** Opening Data for analysis block **

theorem Device.traceIssue_later {a : Device} : ∀ x0 x1 x2 x3, Device.Later a x0 → Device.Later a x3 → Device.Later a (@Device.traceIssue x0 x1 x2 x3) := by
  intro x0 x1 x2 x3 h0 h1
  unfold Device.traceIssue
  repeat' first
    | with_reducible assumption
    | with_reducible apply Device.traceRec_later
    | split

theorem Device.modSeq_later {a : Device} : ∀ x0 x1 x2, Device.Later a x0 → Device.Later a (@Device.modSeq x0 x1 x2) := by
  intro x0 x1 x2 h0
  unfold Device.modSeq
  repeat' first
    | with_reducible assumption
    | with_reducible apply Device.modCore_later

theorem Device.regOp_later {a : Device} : ∀ x0 x1 x2 x3, Device.Later a x3 → Issue.Later a (@Device.regOp x0 x1 x2 x3) := by
  intro x0 x1 x2 x3 h0
  unfold Device.regOp
  repeat' first
    | with_reducible assumption
    | with_reducible apply Device.modSeq_later
    | with_reducible apply Issue.Later.ok

theorem Device.issue_later {a : Device} : ∀ x0 x1 x2 x3 x4, (∀ y0 y1, Device.Later a y1 → Issue.Later a (x3 y0 y1)) → Device.Later a x4 → Device.Later a (@Device.issue x0 x1 x2 x3 x4) := by
  intro c sl op body d hb h
  unfold Device.issue
  dsimp only
  split
  · exact h
  · next x _ _ =>
    refine Device.Later.ite h (Device.Later.ite (Device.modCore_later _ _ _ h) (Device.Later.ite (Device.trapCore_later _ _ _ _ _ _ h)
      (Device.Later.ite h (Device.Later.ite (Device.modCore_later _ _ _ h) ?_))))
    have hx := hb x d h
    split
    · next e => rw [e] at hx; cases hx with | wait k => exact Device.kpWait_later _ _ _ (Device.modCore_later _ _ _ k)
    · exact Device.trapCore_later _ _ _ _ _ _ h
    · next e => rw [e] at hx; cases hx with | bad k => exact Device.trapCore_later _ _ _ _ _ _ k
    · next e =>
      rw [e] at hx
      cases hx with
      | ok k =>
        exact Device.traceIssue_later _ _ _ _ h (Device.kpDone_later _ _ _ (Device.modCore_later _ _ _
          (Device.Later.ite (Device.spend_later _ _ _ k) k)))
    · next e => rw [e] at hx; cases hx with | fly k => exact Device.modCore_later _ _ _ k

/-! ### ChuteOps -/

theorem Device.popChute_later {a : Device} : ∀ x0 x1 x2, Device.Later a x0 → ∀ e b, @Device.popChute x0 x1 x2 = some (e, b) → Device.Later a e := by
  intro x0 x1 x2 h e b hs
  unfold Device.popChute at hs
  dsimp only at hs
  split at hs
  · cases hs
  · cases hs; exact Device.setChute_later _ _ _ _ h

theorem Device.refuse_later {a : Device} : ∀ x0 x1 x2 x3, Device.Later a x0 → Device.Later a (@Device.refuse x0 x1 x2 x3) := by
  intro x0 x1 x2 x3 h0
  unfold Device.refuse
  repeat' first
    | with_reducible assumption
    | with_reducible apply Device.setChute_later

theorem Device.enter_later {a : Device} : ∀ x0 x1 x2 x3, Device.Later a x0 → Device.Later a (@Device.enter x0 x1 x2 x3) := by
  intro x0 x1 x2 x3 h0
  unfold Device.enter
  repeat' first
    | with_reducible assumption
    | with_reducible apply Device.setChute_later

theorem Device.holdHandle_later {a : Device} : ∀ x0 x1 x2, Device.Later a x0 → Device.Later a (@Device.holdHandle x0 x1 x2) := by
  intro x0 x1 x2 h0
  unfold Device.holdHandle
  repeat' first
    | with_reducible assumption
    | with_reducible apply Device.modCore_later

theorem Device.giveHandle_later {a : Device} : ∀ x0 x1 x2, Device.Later a x0 → Device.Later a (@Device.giveHandle x0 x1 x2) := by
  intro x0 x1 x2 h0
  unfold Device.giveHandle
  repeat' first
    | with_reducible assumption
    | with_reducible apply Device.modCore_later

theorem Device.auditAll_later {a : Device} : ∀ x0 x1 x2, Device.Later a x0 → Device.Later a (@Device.auditAll x0 x1 x2) := by
  intro x0 x1 x2 h0
  unfold Device.auditAll
  repeat' first
    | with_reducible assumption
    | with_reducible apply Device.setSlice_later
    | intro _
    | with_reducible apply Device.Later.ite

theorem Device.audit_later {a : Device} : ∀ x0 x1 x2 x3, Device.Later a x0 → Device.Later a (@Device.audit x0 x1 x2 x3) := by
  intro x0 x1 x2 x3 h0
  unfold Device.audit
  repeat' first
    | with_reducible assumption
    | with_reducible apply Device.auditAll_later

theorem Device.send_later {a : Device} : ∀ x0 x1 x2 x3 x4 x5 x6, Device.Later a x0 → Device.Later a (@Device.send x0 x1 x2 x3 x4 x5 x6) := by
  intro x0 x1 x2 x3 x4 x5 x6 h0
  unfold Device.send
  repeat' first
    | with_reducible assumption
    | fail_if_no_progress with_reducible refine Device.Later.upd ?_ rfl rfl rfl

theorem Device.push_later {a : Device} : ∀ x0 x1 x2 x3 x4 x5 x6, Device.Later a x0 → Device.Later a (@Device.push x0 x1 x2 x3 x4 x5 x6).1 := by
  intro x0 x1 x2 x3 x4 x5 x6 h0
  unfold Device.push
  repeat' first
    | with_reducible assumption
    | with_reducible apply Device.refuse_later
    | with_reducible apply Device.enter_later
    | with_reducible apply Device.send_later
    | split

theorem Device.pushFrom_later {a : Device} : ∀ x0 x1 x2 x3 x4 x5 x6, Device.Later a x0 → Issue.Later a (@Device.pushFrom x0 x1 x2 x3 x4 x5 x6) := by
  intro x0 x1 x2 x3 x4 x5 x6 h0
  unfold Device.pushFrom
  repeat' first
    | with_reducible assumption
    | with_reducible apply Device.push_later
    | with_reducible apply Issue.Later.ok
    | with_reducible apply Issue.Later.wait
    | with_reducible refine Device.Later.of_eq (by with_reducible assumption) ?_
    | split

theorem Device.pushArrives_later {a : Device} : ∀ x0 x1 x2 x3, Device.Later a x0 → Device.Later a (@Device.pushArrives x0 x1 x2 x3) := by
  intro x0 x1 x2 x3 h0
  unfold Device.pushArrives
  repeat' first
    | with_reducible assumption
    | with_reducible apply Device.trapCore_later
    | with_reducible apply Device.haltChannel_later
    | with_reducible apply Device.refuse_later
    | with_reducible apply Device.enter_later
    | fail_if_no_progress with_reducible refine Device.Later.upd ?_ rfl rfl rfl
    | with_reducible apply Device.Later.ite
    | split

theorem Device.resend_later {a : Device} : ∀ x0 x1, Device.Later a x0 → Device.Later a (@Device.resend x0 x1) := by
  intro x0 x1 h0
  unfold Device.resend
  repeat' first
    | with_reducible assumption
    | fail_if_no_progress with_reducible refine Device.Later.upd ?_ rfl rfl rfl

theorem Device.freeSignal_later {a : Device} : ∀ x0 x1 x2, Device.Later a x0 → Device.Later a (@Device.freeSignal x0 x1 x2) := by
  intro x0 x1 x2 h0
  unfold Device.freeSignal
  repeat' first
    | with_reducible assumption
    | with_reducible apply Device.resend_later
    | with_reducible apply Device.setChute_later
    | with_reducible apply Device.Later.ite
    | split
    | (extract_lets -underBinder +onlyGivenNames x; clear_value x)

theorem chpushBody_later {a : Device} : ∀ x0 x1 x2, Device.Later a x2 → Issue.Later a (@chpushBody x0 x1 x2) := by
  intro x0 x1 x2 h0
  unfold chpushBody
  repeat' first
    | with_reducible assumption
    | with_reducible apply Device.drainAll_later
    | with_reducible apply Device.pushFrom_later
    | with_reducible apply Device.giveHandle_later
    | with_reducible apply Issue.Later.ok
    | with_reducible apply Issue.Later.wait
    | with_reducible apply Issue.Later.trap
    | with_reducible refine Issue.Later.of_ok (by with_reducible assumption) ?_
    | with_reducible apply Issue.Later.ite
    | with_reducible apply Device.Later.ite
    | split

theorem chpopBody_later {a : Device} : ∀ x0 x1 x2, Device.Later a x2 → Issue.Later a (@chpopBody x0 x1 x2) := by
  intro x0 x1 x2 h0
  unfold chpopBody
  repeat' first
    | with_reducible assumption
    | with_reducible refine Device.popChute_later _ _ _ ?_ _ _ (by with_reducible assumption)
    | with_reducible apply Device.modSeq_later
    | with_reducible apply Device.holdHandle_later
    | with_reducible apply Issue.Later.ok
    | with_reducible apply Issue.Later.wait
    | with_reducible apply Issue.Later.trap
    | with_reducible apply Issue.Later.ite
    | split

theorem msendBody_later {a : Device} : ∀ x0 x1 x2, Device.Later a x2 → Issue.Later a (@msendBody x0 x1 x2) := by
  intro x0 x1 x2 h0
  unfold msendBody
  repeat' first
    | with_reducible assumption
    | with_reducible apply Device.pushFrom_later
    | with_reducible apply Issue.Later.trap
    | with_reducible apply Issue.Later.ite

theorem mrecvBody_later {a : Device} : ∀ x0 x1 x2, Device.Later a x2 → Issue.Later a (@mrecvBody x0 x1 x2) := by
  intro x0 x1 x2 h0
  unfold mrecvBody
  repeat' first
    | with_reducible assumption
    | with_reducible refine Device.popChute_later _ _ _ ?_ _ _ (by with_reducible assumption)
    | with_reducible apply Device.modSeq_later
    | with_reducible apply Issue.Later.ok
    | with_reducible apply Issue.Later.wait
    | with_reducible apply Issue.Later.trap
    | with_reducible apply Issue.Later.ite
    | split

/-! ### PenOps -/

theorem Device.modPens_later {a : Device} : ∀ x0 x1 x2, Device.Later a x0 → Device.Later a (@Device.modPens x0 x1 x2) := by
  intro x0 x1 x2 h0
  unfold Device.modPens
  repeat' first
    | with_reducible assumption
    | with_reducible apply Device.modCore_later

/-! ### TroughOps -/

theorem Device.modTrough_later {a : Device} : ∀ x0 x1 x2, Device.Later a x0 → Device.Later a (@Device.modTrough x0 x1 x2) := by
  intro x0 x1 x2 h0
  unfold Device.modTrough
  repeat' first
    | with_reducible assumption
    | with_reducible apply Device.modCore_later

theorem Device.codeRead_later {a : Device} : ∀ x0 x1 x2 x3, Device.Later a x0 → Device.Later a (@Device.codeRead x0 x1 x2 x3).1 := by
  intro x0 x1 x2 x3 h0
  unfold Device.codeRead
  repeat' first
    | with_reducible assumption
    | with_reducible apply Device.readBytes_later
    | split

theorem Device.streamRead_later {a : Device} : ∀ x0 x1 x2 x3, Device.Later a x0 → Device.Later a (@Device.streamRead x0 x1 x2 x3).1 := by
  intro x0 x1 x2 x3 h0
  unfold Device.streamRead
  repeat' first
    | with_reducible assumption
    | with_reducible apply Device.readYard_later
    | split

theorem Device.readRow_later {a : Device} : ∀ x0 x1 x2 x3, Device.Later a x0 → Device.Later a (@Device.readRow x0 x1 x2 x3).1 := by
  intro x0 x1 x2 x3 h0
  unfold Device.readRow
  repeat' first
    | with_reducible assumption
    | with_reducible apply Device.codeRead_later
    | with_reducible apply Device.streamRead_later
    | with_reducible refine Device.Later.of_eq (by with_reducible assumption) ?_
    | split
    | (extract_lets -underBinder +onlyGivenNames x; clear_value x)

theorem Device.readRows_later {a : Device} : ∀ x0 x1 x2 x3, Device.Later a x0 → Device.Later a (@Device.readRows x0 x1 x2 x3).1 := by
  intro x0 x1 x2 x3 h0
  induction x3 generalizing x0 x1 x2 with
  | nil =>
    unfold Device.readRows
    repeat' first
      | with_reducible assumption
      | with_reducible apply Device.readRow_later
      | with_reducible apply ih
      | with_reducible refine Device.Later.of_eq (by with_reducible assumption) ?_
      | split
  | cons b r ih =>
    unfold Device.readRows
    repeat' first
      | with_reducible assumption
      | with_reducible apply Device.readRow_later
      | with_reducible apply ih
      | with_reducible refine Device.Later.of_eq (by with_reducible assumption) ?_
      | split

theorem Device.writeOuts_later {a : Device} : ∀ x0 x1 x2 x3 x4, Device.Later a x0 → Device.Later a (@Device.writeOuts x0 x1 x2 x3 x4) := by
  intro x0 x1 x2 x3 x4 h0
  unfold Device.writeOuts
  repeat' first
    | with_reducible assumption
    | with_reducible apply Device.writeYard_later
    | with_reducible apply Device.askPorts_later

** Closing Data for analysis block **

* Required action *
Within the listing above, locate the line containing "with_reducible apply Device.drainAll_later" and the line containing "(@Device.modTrough x0 x1 x2) := by". Reproduce those two lines and all lines between them exactly, with nothing added.

* Reply to the exercise *
    | with_reducible apply Device.drainAll_later
    | with_reducible apply Device.pushFrom_later
    | with_reducible apply Device.giveHandle_later
    | with_reducible apply Issue.Later.ok
    | with_reducible apply Issue.Later.wait
    | with_reducible apply Issue.Later.trap
    | with_reducible refine Issue.Later.of_ok (by with_reducible assumption) ?_
    | with_reducible apply Issue.Later.ite
    | with_reducible apply Device.Later.ite
    | split

theorem chpopBody_later {a : Device} : ∀ x0 x1 x2, Device.Later a x2 → Issue.Later a (@chpopBody x0 x1 x2) := by
  intro x0 x1 x2 h0
  unfold chpopBody
  repeat' first
    | with_reducible assumption
    | with_reducible refine Device.popChute_later _ _ _ ?_ _ _ (by with_reducible assumption)
    | with_reducible apply Device.modSeq_later
    | with_reducible apply Device.holdHandle_later
    | with_reducible apply Issue.Later.ok
    | with_reducible apply Issue.Later.wait
    | with_reducible apply Issue.Later.trap
    | with_reducible apply Issue.Later.ite
    | split

theorem msendBody_later {a : Device} : ∀ x0 x1 x2, Device.Later a x2 → Issue.Later a (@msendBody x0 x1 x2) := by
  intro x0 x1 x2 h0
  unfold msendBody
  repeat' first
    | with_reducible assumption
    | with_reducible apply Device.pushFrom_later
    | with_reducible apply Issue.Later.trap
    | with_reducible apply Issue.Later.ite

theorem mrecvBody_later {a : Device} : ∀ x0 x1 x2, Device.Later a x2 → Issue.Later a (@mrecvBody x0 x1 x2) := by
  intro x0 x1 x2 h0
  unfold mrecvBody
  repeat' first
    | with_reducible assumption
    | with_reducible refine Device.popChute_later _ _ _ ?_ _ _ (by with_reducible assumption)
    | with_reducible apply Device.modSeq_later
    | with_reducible apply Issue.Later.ok
    | with_reducible apply Issue.Later.wait
    | with_reducible apply Issue.Later.trap
    | with_reducible apply Issue.Later.ite
    | split

/-! ### PenOps -/

theorem Device.modPens_later {a : Device} : ∀ x0 x1 x2, Device.Later a x0 → Device.Later a (@Device.modPens x0 x1 x2) := by
  intro x0 x1 x2 h0
  unfold Device.modPens
  repeat' first
    | with_reducible assumption
    | with_reducible apply Device.modCore_later

/-! ### TroughOps -/

theorem Device.modTrough_later {a : Device} : ∀ x0 x1 x2, Device.Later a x0 → Device.Later a (@Device.modTrough x0 x1 x2) := by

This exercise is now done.